> _INSTRUCTIONS FOR THE TASK_:
From the listing below, set down exactly the lines between the one holding "have size : ∀" and the one holding "b] (by simp) (by simp; omega) (by", inclusive. No other line is wanted.

> _AVAILABLE RECORDS_:
/-- A read answers what the port holds and leaves the engine as it is (R65, R69). -/
theorem access_read (sp : Space) (addr n : Nat) (s : State) :
    access (.read sp addr n) s =
      .next (hostRead s sp addr n, { s with response := hostRead s sp addr n }) := by
  rw [access, step_read rfl, ← hostRead_frame s (.read sp addr n :: s.pending) s.response]

/-- The port's fields do not enter a store. -/
theorem hostStore_frame (s : State) (p : List HostEvent) (r : Response) (sp : Space) (addr : Nat)
    (data : List Byte) :
    hostStore { s with pending := p, response := r } sp addr data =
      { hostStore s sp addr data with pending := p, response := r } := by
  induction data generalizing s addr with
  | nil => rfl
  | cons v vs ih =>
    have h : writeByte { s with pending := p, response := r } sp addr v =
        { writeByte s sp addr v with pending := p, response := r } := by
      cases sp <;> [skip; rfl; rfl; rfl]
      unfold writeByte
      rcases locate addr with _ | ⟨q, i⟩ <;> [rfl; (cases q <;> rfl)]
    rw [hostStore, h, ih, hostStore]

/-- The answer of an earlier access does not enter a store. -/
theorem hostStore_answered (s : State) (r : Response) (sp : Space) (addr : Nat) (data : List Byte) :
    hostStore { s with response := r } sp addr data = { hostStore s sp addr data with response := r } :=
  (hostStore_frame s s.pending r sp addr data).trans (by rw [← hostStore_pending s sp addr data])

/-- An accepted write that runs no command stores its bytes (R65). -/
theorem access_store {sp : Space} {addr : Nat} {data : List Byte} {s : State}
    (hb : busError s sp addr data.length true = false) (hc : ¬ (sp = .reg ∧ addr = 0x004)) :
    access (.write sp addr data) s =
      .next (.accepted, { hostStore s sp addr data with response := .accepted }) := by
  have e : step { s with pending := .write sp addr data :: s.pending } =
      .next { hostStore s sp addr data with pending := s.pending, response := .accepted } := by
    have hb' : busError { s with pending := .write sp addr data :: s.pending } sp addr data.length true =
        false := hb
    rw [step_store rfl hb' hc]
    exact congrArg (fun t : State => (.next { t with response := .accepted } : Result))
      (hostStore_frame s s.pending s.response sp addr data)
  rw [access, e, ← hostStore_pending s sp addr data]

/-- A write of a command's word runs the command (R37, R110). -/
theorem access_cmdLine (i : Instr) (s : State) {u : State} (h : decode (encode i) = .ok i)
    (he : exec i { s with response := .accepted } = .next u) :
    access (cmdLine i) s = .next (u.response, u) := by
  have hs : step { s with pending := cmdLine i :: s.pending } = .next u := by
    rw [step_command rfl, runWord, h]
    exact he
  rw [access, hs]

/-! ## The accesses of a PUT and of a GET -/

/-- A naturally aligned write that fits is accepted, in a buffer or among the data registers (R70). -/
theorem busError_data {s : State} {sp : Space} {addr n : Nat} {w : Bool} (hn : n = 1 ∨ n = 2 ∨ n = 4)
    (ha : addr % n = 0) (hs : addr + n ≤ spaceSize s sp)
    (hr : sp = .reg → 0x040 ≤ addr ∧ addr + n ≤ 0x0F0) : busError s sp addr n w = false := by
  rw [← Bool.not_eq_true, busError_iff]
  rintro (h | h | h | ⟨h, a, h1, h2, h3⟩ | ⟨h, -, -, a, h1, h2, h3⟩)
  · omega
  · exact h ha
  · omega
  · have := hr h
    omega
  · have := hr h
    omega

/-- The accesses of a `PUT` store the sequence (R98): at a 4-byte aligned place, in a buffer or among
the data registers, where it fits. -/
theorem perform_put (sp : Space) (addr : Nat) (data : List Byte) (s : State) (ha : addr % 4 = 0)
    (hs : addr + data.length ≤ spaceSize s sp)
    (hr : sp = .reg → 0x040 ≤ addr ∧ addr + data.length ≤ 0x0F0) :
    ∃ rs r, perform (put ⟨sp, addr⟩ data) s = .next (rs, { hostStore s sp addr data with response := r }) := by
  have one : ∀ (s : State) (addr : Nat) (data : List Byte),
      data.length = 1 ∨ data.length = 2 ∨ data.length = 4 → addr % data.length = 0 →
      addr + data.length ≤ spaceSize s sp → (sp = .reg → 0x040 ≤ addr ∧ addr + data.length ≤ 0x0F0) →
      access (.write sp addr data) s =
        .next (.accepted, { hostStore s sp addr data with response := .accepted }) :=
    fun s addr data h1 h2 h3 h4 => access_store (busError_data h1 h2 h3 h4) fun h => by
      have := h4 h.1
      omega
  have size : ∀ (s : State) (a : Nat) (vs : List Byte),
      spaceSize (hostStore s sp a vs) sp = spaceSize s sp := by
    intro s a vs
    cases sp <;> simp [spaceSize, bufSize]
  match data, hs, hr with
  | [], _, _ => exact ⟨_, _, rfl⟩
  | [a], hs, hr =>
    refine ⟨[.accepted], .accepted, ?_⟩
    rw [put, perform_cons, one s addr [a] (by simp) (by simp; omega) hs hr]
    rfl
  | [a, b], hs, hr =>
    refine ⟨[.accepted], .accepted, ?_⟩
    rw [put, perform_cons, one s addr [a, b] (by simp) (by simp; omega) hs hr]
    rfl
  | [a, b, c], hs, hr =>
    simp only [List.length_cons, List.length_nil] at hs hr
    have e : hostStore (hostStore s sp addr [a, b]) sp (addr + 2) [c] =
        hostStore s sp addr [a, b, c] := rfl
    refine ⟨[.accepted, .accepted], .accepted, ?_⟩
    rw [put, perform_cons, one s addr [a, b] (by simp) (by simp; omega) (by simp; omega)
      (fun h => by have := hr h; simp; omega), andThen_next, perform_cons,
      one _ (addr + 2) [c] (by simp) (by simp; omega)
        (by show _ ≤ spaceSize (hostStore s sp addr [a, b]) sp; rw [size]; simp; omega)
        (fun h => by have := hr h; simp; omega), hostStore_answered, e]
    rfl
  | a :: b :: c :: d :: bs, hs, hr =>
    simp only [List.length_cons] at hs hr
    obtain ⟨rs, r, ih⟩ := perform_put sp (addr + 4) bs
      { hostStore s sp addr [a, b, c, d] with response := .accepted } (by omega)
      (by show _ ≤ spaceSize (hostStore s sp addr [a, b, c, d]) sp; rw [size]; omega)
      (fun h => by have := hr h; omega)
    have e : hostStore (hostStore s sp addr [a, b, c, d]) sp (addr + 4) bs =
        hostStore s sp addr (a :: b :: c :: d :: bs) := rfl
    refine ⟨.accepted :: rs, r, ?_⟩
    rw [put, perform_cons, one s addr [a, b, c, d] (by simp) (by simp; omega) (by simp; omega)
      (fun h => by have := hr h; simp; omega), andThen_next]
    show andThen (perform (put ⟨sp, addr + 4⟩ bs) _) _ = _
    rw [ih, hostStore_answered, e]
    rfl

/-- The accesses of a `GET` read the bytes of `OUTBUF` and leave the engine as it is (R98). -/
theorem perform_get (addr n : Nat) (s : State) (ha : addr % 4 = 0) (hs : addr + n ≤ bufSize s) :
    ∃ rs r, perform (Machine.get ⟨.outbuf, addr⟩ n) s = .next (rs, { s with response := r }) ∧
      rs.flatMap Response.bytes = s.outbuf.readBytes addr n := by
  have one : ∀ (s : State) (addr n : Nat), n = 1 ∨ n = 2 ∨ n = 4 → addr % n = 0 →
      addr + n ≤ bufSize s → access (.read .outbuf addr n) s =
        .next (.data (s.outbuf.readBytes addr n),
          { s with response := .data (s.outbuf.readBytes addr n) }) := by
    intro s addr n h1 h2 h3
    have hb : busError s .outbuf addr n false = false :=
      busError_data (sp := .outbuf) h1 h2 h3 fun h => absurd h (by decide)
    rw [access_read, hostRead, hb, readBytes_eq_map]
    rfl
  match n, hs with
  | 0, _ => exact ⟨[], s.response, rfl, rfl⟩
  | 1, hs =>
    refine ⟨[.data (s.outbuf.readBytes addr 1)], .data (s.outbuf.readBytes addr 1), ?_, ?_⟩
    · rw [Machine.get, perform_cons, one s addr 1 (by simp) (by omega) hs]
      rfl
    · simp [Response.bytes]
  | 2, hs =>
    refine ⟨[.data (s.outbuf.readBytes addr 2)], .data (s.outbuf.readBytes addr 2), ?_, ?_⟩
    · rw [Machine.get, perform_cons, one s addr 2 (by simp) (by omega) hs]
      rfl
    · simp [Response.bytes]
  | 3, hs =>
    refine ⟨[.data (s.outbuf.readBytes addr 2), .data (s.outbuf.readBytes (addr + 2) 1)],
      .data (s.outbuf.readBytes (addr + 2) 1), ?_, ?_⟩
    · rw [Machine.get, perform_cons, one s addr 2 (by simp) (by omega) (by omega), andThen_next, perform_cons]
      dsimp only
      rw [one { s with response := .data (s.outbuf.readBytes addr 2) } (addr + 2) 1 (by simp) (by omega) hs]
      rfl
    · simp [Response.bytes, readBytes_succ]
  | n + 4, hs =>
    obtain ⟨rs, r, h1, h2⟩ := perform_get (addr + 4) n
      { s with response := .data (s.outbuf.readBytes addr 4) } (by omega) (by show _ ≤ bufSize s; omega)
    refine ⟨.data (s.outbuf.readBytes addr 4) :: rs, r, ?_, ?_⟩
    · rw [Machine.get, perform_cons, one s addr 4 (by simp) (by omega) (by omega), andThen_next]
      show andThen (perform (Machine.get ⟨.outbuf, addr + 4⟩ n) _) _ = _
      rw [h1]
      rfl
    · rw [List.flatMap_cons, h2]
      simp [Response.bytes, readBytes_succ, Nat.add_assoc]

/-! ## The length registers -/

/-- A word replaced byte by byte. -/
theorem setWordByte_all (v w : Word) :
    setWordByte (setWordByte (setWordByte (setWordByte v 0 (wordByte w 0)) 1 (wordByte w 1)) 2
      (wordByte w 2)) 3 (wordByte w 3) = w := by
  apply word_ext
  intro j hj
  rw [wordByte_setWordByte _ _ _ _ (by omega) hj, wordByte_setWordByte _ _ _ _ (by omega) hj,
    wordByte_setWordByte _ _ _ _ (by omega) hj, wordByte_setWordByte _ _ _ _ (by omega) hj]
  interval_cases j <;> rfl

/-- `WR4 KEYLEN` (R40, R69). -/
theorem access_keylen (w : Word) (s : State) : access (wr4 (Reg.keylen.at 0) w) s =
    .next (.accepted, { s with keylen := w, rkValid := false, response := .accepted }) := by
  have hb : busError s .reg 0x014 4 true = false := rfl
  refine (access_store (data := bytes32 w) hb (by decide)).trans ?_
  simp only [bytes32, hostStore, writeByte, show locate 0x014 = some (.keylen, 0) from rfl,
    show locate (0x014 + 1) = some (.keylen, 1) from rfl,
    show locate (0x014 + 1 + 1) = some (.keylen, 2) from rfl,
    show locate (0x014 + 1 + 1 + 1) = some (.keylen, 3) from rfl, writeRegByte, setWordByte_all]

> _SOLUTION TO THE PROBLEM_:
  have size : ∀ (s : State) (a : Nat) (vs : List Byte),
      spaceSize (hostStore s sp a vs) sp = spaceSize s sp := by
    intro s a vs
    cases sp <;> simp [spaceSize, bufSize]
  match data, hs, hr with
  | [], _, _ => exact ⟨_, _, rfl⟩
  | [a], hs, hr =>
    refine ⟨[.accepted], .accepted, ?_⟩
    rw [put, perform_cons, one s addr [a] (by simp) (by simp; omega) hs hr]
    rfl
  | [a, b], hs, hr =>
    refine ⟨[.accepted], .accepted, ?_⟩
    rw [put, perform_cons, one s addr [a, b] (by simp) (by simp; omega) hs hr]
    rfl
  | [a, b, c], hs, hr =>
    simp only [List.length_cons, List.length_nil] at hs hr
    have e : hostStore (hostStore s sp addr [a, b]) sp (addr + 2) [c] =
        hostStore s sp addr [a, b, c] := rfl
    refine ⟨[.accepted, .accepted], .accepted, ?_⟩
    rw [put, perform_cons, one s addr [a, b] (by simp) (by simp; omega) (by simp; omega)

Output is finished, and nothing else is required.